** Required work **
Among the lines below, a stretch begins at the one with "def layerMap : List" and ends at the one with "o + 44, size". Repeat that stretch exactly, ends included.

** Data for the task **
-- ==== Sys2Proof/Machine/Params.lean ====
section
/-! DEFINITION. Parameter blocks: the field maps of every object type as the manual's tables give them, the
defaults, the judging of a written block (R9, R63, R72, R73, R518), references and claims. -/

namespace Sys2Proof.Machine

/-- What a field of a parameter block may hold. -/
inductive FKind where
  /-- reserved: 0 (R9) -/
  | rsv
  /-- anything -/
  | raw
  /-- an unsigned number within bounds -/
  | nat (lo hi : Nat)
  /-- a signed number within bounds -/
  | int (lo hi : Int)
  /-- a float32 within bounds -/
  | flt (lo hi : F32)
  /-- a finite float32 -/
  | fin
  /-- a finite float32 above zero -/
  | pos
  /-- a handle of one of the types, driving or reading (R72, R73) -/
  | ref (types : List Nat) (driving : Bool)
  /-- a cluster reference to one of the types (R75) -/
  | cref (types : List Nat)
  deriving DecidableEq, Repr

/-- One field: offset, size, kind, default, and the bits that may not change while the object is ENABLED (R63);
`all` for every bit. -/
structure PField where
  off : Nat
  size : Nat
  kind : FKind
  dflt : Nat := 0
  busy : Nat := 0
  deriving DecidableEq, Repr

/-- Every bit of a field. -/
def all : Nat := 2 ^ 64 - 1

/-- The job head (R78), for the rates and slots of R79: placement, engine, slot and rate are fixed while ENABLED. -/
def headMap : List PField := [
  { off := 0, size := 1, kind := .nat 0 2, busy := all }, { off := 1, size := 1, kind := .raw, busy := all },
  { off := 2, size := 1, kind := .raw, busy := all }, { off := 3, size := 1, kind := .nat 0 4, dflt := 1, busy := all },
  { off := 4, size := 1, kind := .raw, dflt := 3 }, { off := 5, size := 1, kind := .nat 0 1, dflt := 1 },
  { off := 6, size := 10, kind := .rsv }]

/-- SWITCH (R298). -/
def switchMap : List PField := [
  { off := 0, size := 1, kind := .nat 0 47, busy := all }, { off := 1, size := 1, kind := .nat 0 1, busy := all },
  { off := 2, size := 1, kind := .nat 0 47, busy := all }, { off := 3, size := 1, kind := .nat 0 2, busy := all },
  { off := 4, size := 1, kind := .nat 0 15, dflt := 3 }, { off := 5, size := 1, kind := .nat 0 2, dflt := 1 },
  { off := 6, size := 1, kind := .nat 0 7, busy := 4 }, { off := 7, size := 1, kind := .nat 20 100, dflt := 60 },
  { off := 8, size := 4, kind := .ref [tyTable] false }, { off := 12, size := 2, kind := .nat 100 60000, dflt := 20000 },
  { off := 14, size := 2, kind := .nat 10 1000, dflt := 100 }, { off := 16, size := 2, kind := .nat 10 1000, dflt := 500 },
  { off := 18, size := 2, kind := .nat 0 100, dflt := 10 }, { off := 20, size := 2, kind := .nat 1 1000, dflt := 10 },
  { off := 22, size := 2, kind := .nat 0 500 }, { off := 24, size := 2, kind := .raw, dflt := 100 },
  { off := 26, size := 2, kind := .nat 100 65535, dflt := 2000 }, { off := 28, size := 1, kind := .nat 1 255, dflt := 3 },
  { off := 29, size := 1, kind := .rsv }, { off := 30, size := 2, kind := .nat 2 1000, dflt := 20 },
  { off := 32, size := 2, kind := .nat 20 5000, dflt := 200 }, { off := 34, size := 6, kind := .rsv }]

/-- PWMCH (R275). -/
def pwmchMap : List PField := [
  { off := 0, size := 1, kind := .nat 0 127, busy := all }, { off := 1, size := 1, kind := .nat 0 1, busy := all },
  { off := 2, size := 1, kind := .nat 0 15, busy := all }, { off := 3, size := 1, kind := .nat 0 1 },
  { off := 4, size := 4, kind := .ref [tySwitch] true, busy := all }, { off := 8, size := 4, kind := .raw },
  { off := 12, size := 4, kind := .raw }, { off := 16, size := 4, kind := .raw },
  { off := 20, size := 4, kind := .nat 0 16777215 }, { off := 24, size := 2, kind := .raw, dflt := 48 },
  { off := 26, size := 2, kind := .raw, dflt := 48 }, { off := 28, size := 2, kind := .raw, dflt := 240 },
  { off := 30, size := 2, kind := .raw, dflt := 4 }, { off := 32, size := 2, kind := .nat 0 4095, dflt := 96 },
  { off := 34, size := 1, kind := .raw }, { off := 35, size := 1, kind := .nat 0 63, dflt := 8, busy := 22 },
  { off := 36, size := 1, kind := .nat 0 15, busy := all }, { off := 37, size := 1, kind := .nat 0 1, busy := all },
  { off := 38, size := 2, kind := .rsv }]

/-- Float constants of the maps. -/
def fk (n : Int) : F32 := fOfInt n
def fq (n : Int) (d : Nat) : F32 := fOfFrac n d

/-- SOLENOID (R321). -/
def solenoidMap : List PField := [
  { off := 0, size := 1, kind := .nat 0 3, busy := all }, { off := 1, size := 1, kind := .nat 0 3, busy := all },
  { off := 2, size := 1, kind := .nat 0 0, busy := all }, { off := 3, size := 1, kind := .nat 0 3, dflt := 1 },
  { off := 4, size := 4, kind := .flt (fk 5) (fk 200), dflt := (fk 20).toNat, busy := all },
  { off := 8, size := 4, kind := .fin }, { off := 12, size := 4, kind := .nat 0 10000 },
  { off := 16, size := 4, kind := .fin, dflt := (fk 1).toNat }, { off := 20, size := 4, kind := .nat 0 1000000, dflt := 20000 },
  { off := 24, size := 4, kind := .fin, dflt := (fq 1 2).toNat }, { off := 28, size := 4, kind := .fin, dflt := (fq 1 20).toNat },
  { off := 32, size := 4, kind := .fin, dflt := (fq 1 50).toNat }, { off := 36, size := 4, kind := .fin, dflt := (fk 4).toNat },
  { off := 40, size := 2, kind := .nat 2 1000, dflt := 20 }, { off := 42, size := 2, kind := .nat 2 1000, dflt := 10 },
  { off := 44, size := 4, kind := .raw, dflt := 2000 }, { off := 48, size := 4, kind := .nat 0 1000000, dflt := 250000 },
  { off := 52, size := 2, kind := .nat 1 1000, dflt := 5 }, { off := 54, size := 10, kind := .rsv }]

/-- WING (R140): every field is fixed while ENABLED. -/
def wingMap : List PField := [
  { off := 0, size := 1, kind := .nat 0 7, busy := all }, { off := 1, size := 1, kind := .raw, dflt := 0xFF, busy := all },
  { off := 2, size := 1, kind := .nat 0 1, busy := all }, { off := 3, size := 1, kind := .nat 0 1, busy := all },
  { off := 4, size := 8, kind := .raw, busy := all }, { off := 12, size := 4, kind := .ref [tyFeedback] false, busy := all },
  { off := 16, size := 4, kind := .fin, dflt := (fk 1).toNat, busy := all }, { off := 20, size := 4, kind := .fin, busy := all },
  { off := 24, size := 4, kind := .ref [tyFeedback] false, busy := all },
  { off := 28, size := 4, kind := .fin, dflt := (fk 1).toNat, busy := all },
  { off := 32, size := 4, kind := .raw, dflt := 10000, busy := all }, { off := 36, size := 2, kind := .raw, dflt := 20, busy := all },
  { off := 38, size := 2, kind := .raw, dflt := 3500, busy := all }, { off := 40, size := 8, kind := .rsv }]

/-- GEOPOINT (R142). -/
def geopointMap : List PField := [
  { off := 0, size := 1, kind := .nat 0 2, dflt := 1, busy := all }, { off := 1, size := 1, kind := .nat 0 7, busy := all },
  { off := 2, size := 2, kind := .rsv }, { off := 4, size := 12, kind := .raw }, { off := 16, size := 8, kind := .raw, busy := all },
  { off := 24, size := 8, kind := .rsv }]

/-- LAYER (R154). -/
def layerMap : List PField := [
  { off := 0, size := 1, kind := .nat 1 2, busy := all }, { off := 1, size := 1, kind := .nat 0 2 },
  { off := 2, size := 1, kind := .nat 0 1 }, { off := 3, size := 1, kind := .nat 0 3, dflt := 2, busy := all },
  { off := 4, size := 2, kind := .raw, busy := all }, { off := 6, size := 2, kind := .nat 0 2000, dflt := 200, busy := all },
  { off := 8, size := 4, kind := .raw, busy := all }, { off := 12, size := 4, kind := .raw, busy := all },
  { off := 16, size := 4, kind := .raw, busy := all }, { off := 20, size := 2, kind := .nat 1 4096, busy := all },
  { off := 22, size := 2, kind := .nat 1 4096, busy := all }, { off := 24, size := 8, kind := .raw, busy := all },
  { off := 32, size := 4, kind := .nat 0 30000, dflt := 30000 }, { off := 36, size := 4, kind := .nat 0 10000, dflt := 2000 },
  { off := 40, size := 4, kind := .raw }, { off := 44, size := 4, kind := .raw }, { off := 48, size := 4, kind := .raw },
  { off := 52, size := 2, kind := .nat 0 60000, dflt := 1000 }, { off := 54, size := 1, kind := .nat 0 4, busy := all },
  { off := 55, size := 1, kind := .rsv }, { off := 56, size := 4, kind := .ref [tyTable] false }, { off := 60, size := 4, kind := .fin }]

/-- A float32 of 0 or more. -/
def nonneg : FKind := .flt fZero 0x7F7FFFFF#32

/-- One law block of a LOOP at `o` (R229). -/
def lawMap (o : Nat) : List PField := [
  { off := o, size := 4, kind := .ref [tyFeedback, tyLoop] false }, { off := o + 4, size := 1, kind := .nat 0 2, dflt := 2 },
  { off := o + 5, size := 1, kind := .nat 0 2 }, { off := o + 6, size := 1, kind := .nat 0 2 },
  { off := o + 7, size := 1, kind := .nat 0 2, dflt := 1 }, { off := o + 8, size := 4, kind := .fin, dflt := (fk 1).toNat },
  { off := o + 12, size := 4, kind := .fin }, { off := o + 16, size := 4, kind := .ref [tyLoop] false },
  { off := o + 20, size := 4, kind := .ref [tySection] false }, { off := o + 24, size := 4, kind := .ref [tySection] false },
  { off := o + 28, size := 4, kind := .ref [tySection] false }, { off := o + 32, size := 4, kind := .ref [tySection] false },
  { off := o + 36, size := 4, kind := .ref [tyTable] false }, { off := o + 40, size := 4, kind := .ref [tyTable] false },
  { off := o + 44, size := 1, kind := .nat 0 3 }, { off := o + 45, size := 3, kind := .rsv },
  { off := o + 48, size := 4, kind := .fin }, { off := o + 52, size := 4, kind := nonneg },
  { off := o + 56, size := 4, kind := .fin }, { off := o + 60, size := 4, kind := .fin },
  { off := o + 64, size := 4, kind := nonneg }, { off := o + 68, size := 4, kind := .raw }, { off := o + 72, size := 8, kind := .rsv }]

** Expected answer **
def layerMap : List PField := [
  { off := 0, size := 1, kind := .nat 1 2, busy := all }, { off := 1, size := 1, kind := .nat 0 2 },
  { off := 2, size := 1, kind := .nat 0 1 }, { off := 3, size := 1, kind := .nat 0 3, dflt := 2, busy := all },
  { off := 4, size := 2, kind := .raw, busy := all }, { off := 6, size := 2, kind := .nat 0 2000, dflt := 200, busy := all },
  { off := 8, size := 4, kind := .raw, busy := all }, { off := 12, size := 4, kind := .raw, busy := all },
  { off := 16, size := 4, kind := .raw, busy := all }, { off := 20, size := 2, kind := .nat 1 4096, busy := all },
  { off := 22, size := 2, kind := .nat 1 4096, busy := all }, { off := 24, size := 8, kind := .raw, busy := all },
  { off := 32, size := 4, kind := .nat 0 30000, dflt := 30000 }, { off := 36, size := 4, kind := .nat 0 10000, dflt := 2000 },
  { off := 40, size := 4, kind := .raw }, { off := 44, size := 4, kind := .raw }, { off := 48, size := 4, kind := .raw },
  { off := 52, size := 2, kind := .nat 0 60000, dflt := 1000 }, { off := 54, size := 1, kind := .nat 0 4, busy := all },
  { off := 55, size := 1, kind := .rsv }, { off := 56, size := 4, kind := .ref [tyTable] false }, { off := 60, size := 4, kind := .fin }]

/-- A float32 of 0 or more. -/
def nonneg : FKind := .flt fZero 0x7F7FFFFF#32

/-- One law block of a LOOP at `o` (R229). -/
def lawMap (o : Nat) : List PField := [
  { off := o, size := 4, kind := .ref [tyFeedback, tyLoop] false }, { off := o + 4, size := 1, kind := .nat 0 2, dflt := 2 },
  { off := o + 5, size := 1, kind := .nat 0 2 }, { off := o + 6, size := 1, kind := .nat 0 2 },
  { off := o + 7, size := 1, kind := .nat 0 2, dflt := 1 }, { off := o + 8, size := 4, kind := .fin, dflt := (fk 1).toNat },
  { off := o + 12, size := 4, kind := .fin }, { off := o + 16, size := 4, kind := .ref [tyLoop] false },
  { off := o + 20, size := 4, kind := .ref [tySection] false }, { off := o + 24, size := 4, kind := .ref [tySection] false },
  { off := o + 28, size := 4, kind := .ref [tySection] false }, { off := o + 32, size := 4, kind := .ref [tySection] false },
  { off := o + 36, size := 4, kind := .ref [tyTable] false }, { off := o + 40, size := 4, kind := .ref [tyTable] false },
  { off := o + 44, size := 1, kind := .nat 0 3 }, { off := o + 45, size := 3, kind := .rsv },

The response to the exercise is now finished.